This invention relates to novel compositions of matter, hereinafter called targeted multifunctional proteins, useful, for example, in specific binding assays, affinity purification, biocatalysis, drug targeting, imaging, immunological treatment of various oncogenic and infectious diseases, and in other contexts. More specifically, this invention relates to biosynthetic proteins expressed from recombinant DNA as a single polypeptide chain comprising plural regions, one of which has a structure similar to an antibody binding site, and an affinity for a preselected antigenic determinant, and another of which has a separate function, and may be biologically active, designed to binds to ions, or designed to facilitate immobilization of the protein. This invention also relates to the binding proteins per se, and methods for their construction.
There are five classes of human antibodies. Each has the same basic structure (see FIG. 1), or multiple thereof, consisting of two identical polypeptides called heavy (H) chains (molecularly weight approximately 50,000 d) and two identical light (L) chains (molecular weight approximately 25,000 d). Each of the five antibody classes has a similar set of light chains and a distinct set of heavy chains. A light chain is composed of one variable and one constant domain, while a heavy chain is composed of one variable and three or more constant domains. The combined variable domains of a paired light and heavy chain are known as the Fv region, or simply "Fv". The Fv determines the specificity of the immunoglobulin, the constant regions have other functions.
Amino acid sequence data indicate that each variable domain comprises three hypervariable regions or loops, sometimes called complementarity determining regions or "CDRs" flanked by four relatively conserved framework regions or "FRs" (Kabat et. al., Sequences of Proteins of Immunological Interest [U.S. Department of Health and Human Services, third edition, 1983, fourth edition, 1987]). The hypervariable regions have been assumed to be responsible for the binding specificity of individual antibodies and to account for the diversity of binding of antibodies as a protein class.

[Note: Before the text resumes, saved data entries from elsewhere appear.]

-- ==== Sys2Proof/Machine/Ops.lean ====
section
/-! DEFINITION. Requests to host memory, message signalled interrupts, event queues and completion
queues (R79 to R87, R375, R383, R387, R390, R540). -/

namespace Sys2Proof.Machine

/-- The BARs of the functions of a host port as programmed in configuration space: base and size
(R105, R376). Address 0 stands for a BAR that is not programmed. -/
def barsOf (d : Dev) (h : Nat) : List (Nat × Nat) :=
  let p := fn d (mkFunc h 0)
  let hp := host d h
  let vfs := if hp.vfEn then hp.numVfs else 0
  [(p.bar0, 0x4000000), (p.bar2, 0x4000000), (hp.vfBar0, 0x200000 * vfs), (hp.vfBar2, 0x4000000 * vfs)].filter
    (fun b => b.1 != 0)

/-- Does a bus range of a host port overlap one of its BARs (R106). -/
def hitsBar (d : Dev) (h addr len : Nat) : Bool := (barsOf d h).any (fun b => overlaps addr len b.1 b.2)

/-- May the function issue requests now: not lost (R395), not in D3hot (R385). -/
def mayIssue (d : Dev) (f : Func) : Bool := !lostFn d f && !(fn d f).d3 && !absentPort d f.hp

/-- The parts of a range by Max_Payload_Size or Max_Read_Request_Size and 4 KiB boundaries (R375). -/
def tlps (most addr len : Nat) : List (Nat × Nat) := splitRange 4096 most (len + 1) addr len

/-- A posted write to host memory (R375, R387, R540). Nothing new is placed once PFAIL# is taken (R484). -/
def hostWrite (f : Func) (addr : Nat) (data : Bytes) (ro poison : Bool) (d : Dev) : Dev :=
  if !mayIssue d f || frozen d then d
  else if !(fn d f).bme then raise (srcHost f.hp 8) d
  else
    let ro := ro && (fn d f).ro
    (tlps (fn d (pf f.hp)).mps addr data.length).foldl
      (fun d p => count (HOSTB f.hp + 0x200) (emit (.hostWrite f p.1 (slice data (p.1 - addr) p.2) ro poison) d)) d

/-- Writes chunks one after the other from an address, poisoned bytes in TLPs of their own (R389). -/
def hostWriteChunks (f : Func) (addr : Nat) (cs : List Chunk) (ro : Bool) (d : Dev) : Dev :=
  (cs.foldl (fun (p : Nat × Dev) c => (p.1 + c.bytes.length, hostWrite f p.1 c.bytes ro c.poison p.2)) (addr, d)).2

/-- Requests of a host port that are outstanding (R375) (DEDUCED, log 17). -/
def outstanding (d : Dev) (h : Nat) : Nat :=
  (d.np.filter (fun p => decide (p.2.f.hp.val = h) && p.2.sent)).length

/-- Sends a non-posted request, or keeps it while 768 of its port are outstanding. -/
def npSend (id : Nat) (n : Np) (d : Dev) : Dev :=
  let go := decide (outstanding d n.f.hp < 768)
  let d := { d with np := mset d.np id { n with sent := go } }
  if go then
    let d := match n.atomic with
      | none => emit (.hostRead n.f id n.addr n.len) d
      | some (o, a, b) => emit (.hostAtomic n.f id n.addr o a b) d
    count (HOSTB n.f.hp + 0x208) d
  else d

/-- Sends the kept requests of a port for which there is room. -/
def npKick (h : Nat) (d : Dev) : Dev :=
  match d.np.find? (fun p => decide (p.2.f.hp.val = h) && !p.2.sent) with
  | none => d
  | some (id, n) => npSend id n d

/-- A new request number; its low three bits name the host port. -/
def newReq (h : Nat) (d : Dev) : Nat × Dev := (d.nextReq * 8 + h, { d with nextReq := d.nextReq + 1 })

/-- Puts down a read that ends at once with a status (DEDUCED, log 17). -/
def readEnds (f : Func) (st : RdStatus) (use : Use) (d : Dev) : Dev :=
  push (.readDone d.nextRead)
    { d with reads := mset d.reads d.nextRead { f := f, parts := [], status := st, use := use },
             nextRead := d.nextRead + 1 }

/-- A read of ranges of host memory; `use` proceeds when their data has come (R375, R390, R540). A range
of no bytes is the flushing read of R122 (DEDUCED, log 17). -/
def hostReadMany (f : Func) (ranges : List (Nat × Nat)) (use : Use) (d : Dev) : Dev :=
  if !mayIssue d f then count (HOSTB f.hp + 0x210) (readEnds f .hostLost use d)
  else if !(fn d f).bme then raise (srcHost f.hp 8) (readEnds f .unsupported use d)
  else
    let rd := d.nextRead
    let d := { d with nextRead := rd + 1 }
    let ps := (ranges.map (fun p => if p.2 = 0 then [p] else tlps (fn d (pf f.hp)).mrrs p.1 p.2)).flatten
    let r := ps.foldl
      (fun (x : List (Nat × Option Chunk) × Dev) p =>
        let (id, d) := newReq f.hp x.2
        (x.1 ++ [(id, none)], npSend id { rd := rd, f := f, addr := p.1, len := p.2, sent := false } d))
      ([], d)
    { r.2 with reads := mset r.2.reads rd { f := f, parts := r.1, use := use } }

/-- A read of one range of host memory. -/
def hostRead (f : Func) (addr len : Nat) (use : Use) (d : Dev) : Dev := hostReadMany f [(addr, len)] use d

/-- A 64-bit AtomicOp request (R130): 0 FetchAdd, 1 Swap, 2 CAS. -/
def hostAtomic (f : Func) (addr o a b : Nat) (use : Use) (d : Dev) : Dev :=
  if !mayIssue d f then count (HOSTB f.hp + 0x210) (readEnds f .hostLost use d)
  else if !(fn d f).bme then raise (srcHost f.hp 8) (readEnds f .unsupported use d)
  else
    let rd := d.nextRead
    let (id, d) := newReq f.hp { d with nextRead := rd + 1 }
    let d := npSend id { rd := rd, f := f, addr := addr, len := 8, sent := false, atomic := some (o, a, b) } d
    { d with reads := mset d.reads rd { f := f, parts := [(id, none)], use := use } }

/-- The worse of two read statuses: the first that is not OK. -/
def worseRd (a b : RdStatus) : RdStatus := if a = .ok then b else a

/-- A completion of a request arrives, or its timeout does (R389, R390): errors raise the port's
source; a number that names no request is an unexpected completion, counted and discarded (DEDUCED, log 17). -/
def npComplete (id : Nat) (st : RdStatus) (data : Bytes) (d : Dev) : Dev :=
  match mget d.np id with
  | none => count (HOSTB (id % 8) + 0x228) d
  | some n =>
    let h := n.f.hp.val
    let d := { d with np := mdel d.np id }
    let d := match st with
      | .unsupported => raise (srcHost h 8) d
      | .completerAbort => raise (srcHost h 8) d
      | .timeout => raise (srcHost h 7) (count (HOSTB h + 0x220) d)
      | .poisoned => emit (.aer n.f "Poisoned TLP Received") (count (HOSTB h + 0x218) d)
      | .hostLost => count (HOSTB h + 0x210) d
      | .ok => d
    let d := npKick h d
    match mget d.reads n.rd with
    | none => d
    | some r =>
      let parts := r.parts.map (fun p => if p.1 = id then (p.1, some ⟨padTo n.len data, st == .poisoned⟩) else p)
      let r := { r with parts := parts, status := worseRd r.status st }
      let d := { d with reads := mset d.reads n.rd r }
      if parts.all (fun p => p.2.isSome) then push (.readDone n.rd) d else d

/-- The chunks of a finished read, in the order of their addresses. -/
def HRead.chunks (r : HRead) : List Chunk := r.parts.filterMap (·.2)

/-- The bytes of a finished read. -/
def HRead.bytes (r : HRead) : Bytes := (r.chunks.map (·.bytes)).flatten

/-- Ends every outstanding request of the functions that satisfy a test with HOST_LOST (R395, step 2). -/
def npLose (p : Func → Bool) (d : Dev) : Dev :=
  (d.np.filter (fun x => p x.2.f)).foldl (fun d x => npComplete x.1 .hostLost [] d) d

/-! ### Interrupts -/

/-- Sends a vector's message (R383). -/
def msixSend (f : Func) (v : Nat) (d : Dev) : Dev :=
  let e := (mget (fn d f).msix v).getD {}
  hostWrite f e.addr (toLe 4 e.data) false false
    (updFn f (fun x => { x with msix := mset x.msix v { e with pend := false } }) d)

/-- Is a vector blocked (R383). -/
def msixBlocked (d : Dev) (f : Func) (v : Nat) : Bool :=
  ((mget (fn d f).msix v).getD {}).mask || (fn d f).fnMask || !(fn d f).msixEn || !(fn d f).bme

/-- A vector is requested (R383). -/
def msixRequest (f : Func) (v : Nat) (d : Dev) : Dev :=
  if msixBlocked d f v then
    updFn f (fun x => { x with msix := mset x.msix v { (mget x.msix v).getD {} with pend := true } }) d
  else msixSend f v d

/-! ### Event queues -/

/-- The 16 bytes of an event (R85). -/
def Eqe.encode (e : Eqe) (phase : Bool) : Bytes :=
  toLe 6 e.ts ++ toLe 1 e.typ ++ toLe 1 (b2n e.noIndex) ++ toLe 4 e.source ++ toLe 3 e.detail
    ++ toLe 1 (if phase then 0x80 else 0)

/-- Does the cached head word show the queue full (R83). -/
def queueFull (wr cached n : Nat) : Bool := decide (2 ^ n ≤ (wr + 2 ^ 32 - cached) % 2 ^ 32)

/-- Writes one event at the queue's write position and moderates its interrupt (R85, R86). -/
def eqPut (f : Func) (q : Nat) (e : Eqe) (d : Dev) : Dev :=
  match eq? d f q with
  | none => d
  | some x =>
    let phase := decide (x.wr / 2 ^ x.n % 2 = 0)
    let d := hostWrite f (x.base + 16 * (x.wr % 2 ^ x.n)) (e.encode phase) false false d
    let since := x.since + 1
    let fire := decide (x.modTime = 0) || decide (x.modCount ≤ since)
    let d := updEq f q (fun y => { y with wr := (y.wr + 1) % 2 ^ 32, since := if fire then 0 else since }) d
    if fire then msixRequest f x.vector d else d

/-- Posts an event (R83, R85): a queue in error takes none; one whose cached head shows it full has its
head word read first (DEDUCED, log 19). -/
def eqPost (f : Func) (q : Nat) (e : Eqe) (d : Dev) : Dev :=
  match eq? d f q with
  | none => d
  | some x =>
    if x.error then d
    else if x.waiting ≠ [] ∨ queueFull x.wr x.cached x.n = true then
      let d := updEq f q (fun y => { y with waiting := y.waiting ++ [e], reading := true }) d
      if x.reading then d else hostRead f x.head 4 (.eqHead f q) d
    else eqPut f q e d

/-- An event with the present time. -/
def event (d : Dev) (typ source detail : Nat) : Eqe :=
  { ts := nowNs d % 2 ^ 48, typ := typ, source := source, detail := detail }

/-- Writes waiting events while there is room; what does not fit stays. -/
def eqFlush (f : Func) (q : Nat) : List Eqe → Dev → Dev
  | [], d => updEq f q (fun y => { y with waiting := [] }) d
  | e :: es, d =>
    match eq? d f q with
    | none => d
    | some x =>
      if queueFull x.wr x.cached x.n then updEq f q (fun y => { y with waiting := e :: es }) d
      else eqFlush f q es (eqPut f q e d)

/-- An event queue overflows (R87). -/
def eqOverflow (f : Func) (q : Nat) (d : Dev) : Dev :=
  let d := updEq f q (fun y => { y with error := true, waiting := [] }) d
  if q = 0 then raise (srcWin 7 4) d else eqPost f 0 (event d 4 q 0) d

/-- A head-word read of an event queue returns (R83, R87); `v` is none when it failed (DEDUCED, log 19). -/
def eqHeadDone (f : Func) (q : Nat) (v : Option Nat) (d : Dev) : Dev :=
  match eq? d f q with
  | none => d
  | some x =>
    let d := updEq f q (fun y => { y with cached := v.getD y.cached, reading := false }) d
    if x.error then d
    else if queueFull x.wr (v.getD x.cached) x.n then eqOverflow f q d
    else
      let d := eqFlush f q x.waiting d
      match eq? d f q with
      | none => d
      | some y =>
        if y.waiting = [] then d
        else hostRead f y.head 4 (.eqHead f q) (updEq f q (fun z => { z with reading := true }) d)

/-- The FAULT event of a source (R517) (DEDUCED, log 20). -/
def faultEvent (s sev : Nat) (forced : Bool) (d : Dev) : Dev :=
  (List.range 8).foldl
    (fun d m =>
      if bitOf (routeOf d (srcGroup s)) m then
        let f := pf (hostNo m)
        if (eq? d f 0).isSome && !(fn d f).d3 && (host d m).loss.isNone then
          eqPost f 0 (event d 5 s (sev + 8 * b2n forced)) (count (FLT + 0x200) d)
        else count (FLT + 0x208) d
      else d) d

/-! ### Completion queues -/

/-- Bytes 0 to 30 and byte 31 of a completion entry (R80). -/
def Cqe.encode (e : Cqe) (phase : Bool) : Bytes :=
  toLe 6 e.ts ++ toLe 1 e.tq ++ toLe 1 e.status
    ++ toLe 4 (e.ep % 2 ^ 20 + b2n e.dir * 2 ^ 20 + b2n e.dataValid * 2 ^ 21 + (e.op % 256) * 2 ^ 24)
    ++ toLe 4 ((if e.noIndex then 0 else e.ringIndex % 2 ^ 16) + b2n e.noIndex * 2 ^ 16)
    ++ toLe 4 e.bytes ++ toLe 8 e.data ++ toLe 4 (e.srcDa % 2 ^ 17 + b2n phase * 2 ^ 31)

/-- Writes one completion entry (R81) and notifies an armed queue's event queue (R84) (DEDUCED, log 19). -/
def cqPut (c : Nat) (e : Cqe) (d : Dev) : Dev :=
  match cq? d c with
  | none => d
  | some x =>
    let bs := e.encode (decide (x.wr / 2 ^ x.n % 2 = 0))
    let a := x.base + 32 * (x.wr % 2 ^ x.n)
    let d := if x.whole then hostWrite x.f a bs false false d
      else hostWrite x.f (a + 31) (bs.drop 31) false false (hostWrite x.f a (bs.take 31) false false d)
    let d := updCq c (fun y => { y with wr := (y.wr + 1) % 2 ^ 32 }) d
    match x.eq with
    | none => d
    | some q =>
      if x.armed then eqPost x.f q (event d 1 c 0) (updCq c (fun y => { y with armed := false }) d) else d

/-- Writes a completion entry, reading the head word first when the queue looks full (R83) (DEDUCED, log 19). -/
def cqPost (c : Nat) (e : Cqe) (d : Dev) : Dev :=
  match cq? d c with
  | none => d
  | some x =>
    if x.error then d
    else if x.waiting ≠ [] ∨ queueFull x.wr x.cached x.n = true then
      let d := updCq c (fun y => { y with waiting := y.waiting ++ [e], reading := true }) d
      if x.reading then d else hostRead x.f x.head 4 (.cqHead c) d
    else cqPut c e d

/-- Writes waiting entries while there is room. -/
def cqFlush (c : Nat) : List Cqe → Dev → Dev
  | [], d => updCq c (fun y => { y with waiting := [] }) d
  | e :: es, d =>
    match cq? d c with
    | none => d
    | some x =>
      if queueFull x.wr x.cached x.n then updCq c (fun y => { y with waiting := e :: es }) d
      else cqFlush c es (cqPut c e d)

/-- The endpoints bound to a completion queue. -/
def epsOfCq (d : Dev) (c : Nat) : List Nat :=
  (d.ept.eps.filter (fun p => decide (p.2.sCq = c) || decide (p.2.rCq = c))).map (·.1)

/-- A completion queue overflows (R83). -/
def cqOverflow (c : Nat) (d : Dev) : Dev :=
  match cq? d c with
  | none => d
  | some x =>
    let d := updCq c (fun y => { y with error := true, waiting := [] }) d
    let d := eqPost x.f (x.eq.getD 0) (event d 2 c 0) d
    let d := raise (srcWin 7 3) d
    (epsOfCq d c).foldl (fun d e => push (.epError e 5) d) d

/-- A head-word read of a completion queue returns (R83) (DEDUCED, log 19). -/
def cqHeadDone (c : Nat) (v : Option Nat) (d : Dev) : Dev :=
  match cq? d c with
  | none => d
  | some x =>
    let d := updCq c (fun y => { y with cached := v.getD y.cached, reading := false }) d
    if x.error then d
    else if queueFull x.wr (v.getD x.cached) x.n then cqOverflow c d
    else
      let d := cqFlush c x.waiting d
      match cq? d c with
      | none => d
      | some y =>
        if y.waiting = [] then d
        else hostRead y.f y.head 4 (.cqHead c) (updCq c (fun z => { z with reading := true }) d)

/-- The value a head-word read returned, none when it failed (R83) (DEDUCED, log 19). -/
def headValue (r : HRead) : Option Nat := if r.status = .ok then some (leNat r.bytes) else none

end Sys2Proof.Machine
end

Monoclonal antibodies have been used both as diagnostic and therapeutic agents. They are routinely produced according to established procedures by hybridomas generated by fusion of mouse lymphoid cells with an appropriate mouse myeloma cell line.
The literature contains a host of references to the concept of targeting bioactive substances such as drugs, toxins, and enzymes to specific points in the body to destroy or locate malignant cells or to induce a localized drug or enzymatic effect. It has been proposed to achieve this effect by conjugating the bioactive substance to monoclonal antibodies (see, e.g., Vogel, Immunoconjugates, Antibody Conjugates in Radioimaging and Therapy of Cancer, 1987, N.Y., Oxford University Press; and Ghose et al. (1978) J. Natl. Cancer Inst. 61:657-676, ). However, non-human antibodies induce an immune response when injected into humans. Human monoclonal antibodies may alleviate this problem, but they are difficult to produce by cell fusion techniques since, among other problems, human hybridomas are notably unstable, and removal of immunized spleen cells from humans is not feasible.
Chimeric antibodies composed of human and non-human amino acid sequences potentially have improved therapeutic value as they presumably would elicit less circulating human antibody against the non-human immunoglobulin sequences. Accordingly, hybrid antibody molecules have been proposed which consist of amino acid sequences from different mammalian sources. The chimeric antibodies designed thus far comprise variable regions from one mammalian source, and constant regions from human or another mammalian source (Morrison et al. (1984) Proc. Natl. Acad. Sci. U.S.A., 81:5851-6855; Neuberger et al. (1984) Nature 312:604-608; Sahagan et al. (1986) J. Immunol. 137:1066-1074; EPO application Nos. 84302368.0, Genentech; 85102665.8, Research Development Corporation of Japan; 85305604.2, Stanford; P.C.T. application no. PCT/GB85/00392, Celltech Limited).
It has been reported that binding function is localized to the variable domains of the antibody molecule located at the amino terminal end of both the heavy and light chains. The variable regions remain noncovalently associated (as V.sub.H V.sub.L dimers, termed Fv regions) even after proteolytic cleavage from the native antibody molecule, and retain much of their antigen recognition and binding capabilities (see, for example, Inbar et al., Proc. Natl. Acad. Sci. U.S.A. (1972) 69:2659-2662; Hochman et. al. (1973) Biochem. 12:1130-1135; and (1976) Biochem. 15:2706-2710; Sharon and Givol (1976) Biochem. 15:1591-1594; Rosenblatt and Haber (1978) Biochem. 17:3877-3882; Ehrlich et al. (1980) Biochem. 19:4091-40996). Methods of manufacturing two-chain Fv substantially free of constant region using recombinant DNA techniques are disclosed in U.S. Pat. No. 4,642,334 and corresponding published specification EP 088,994.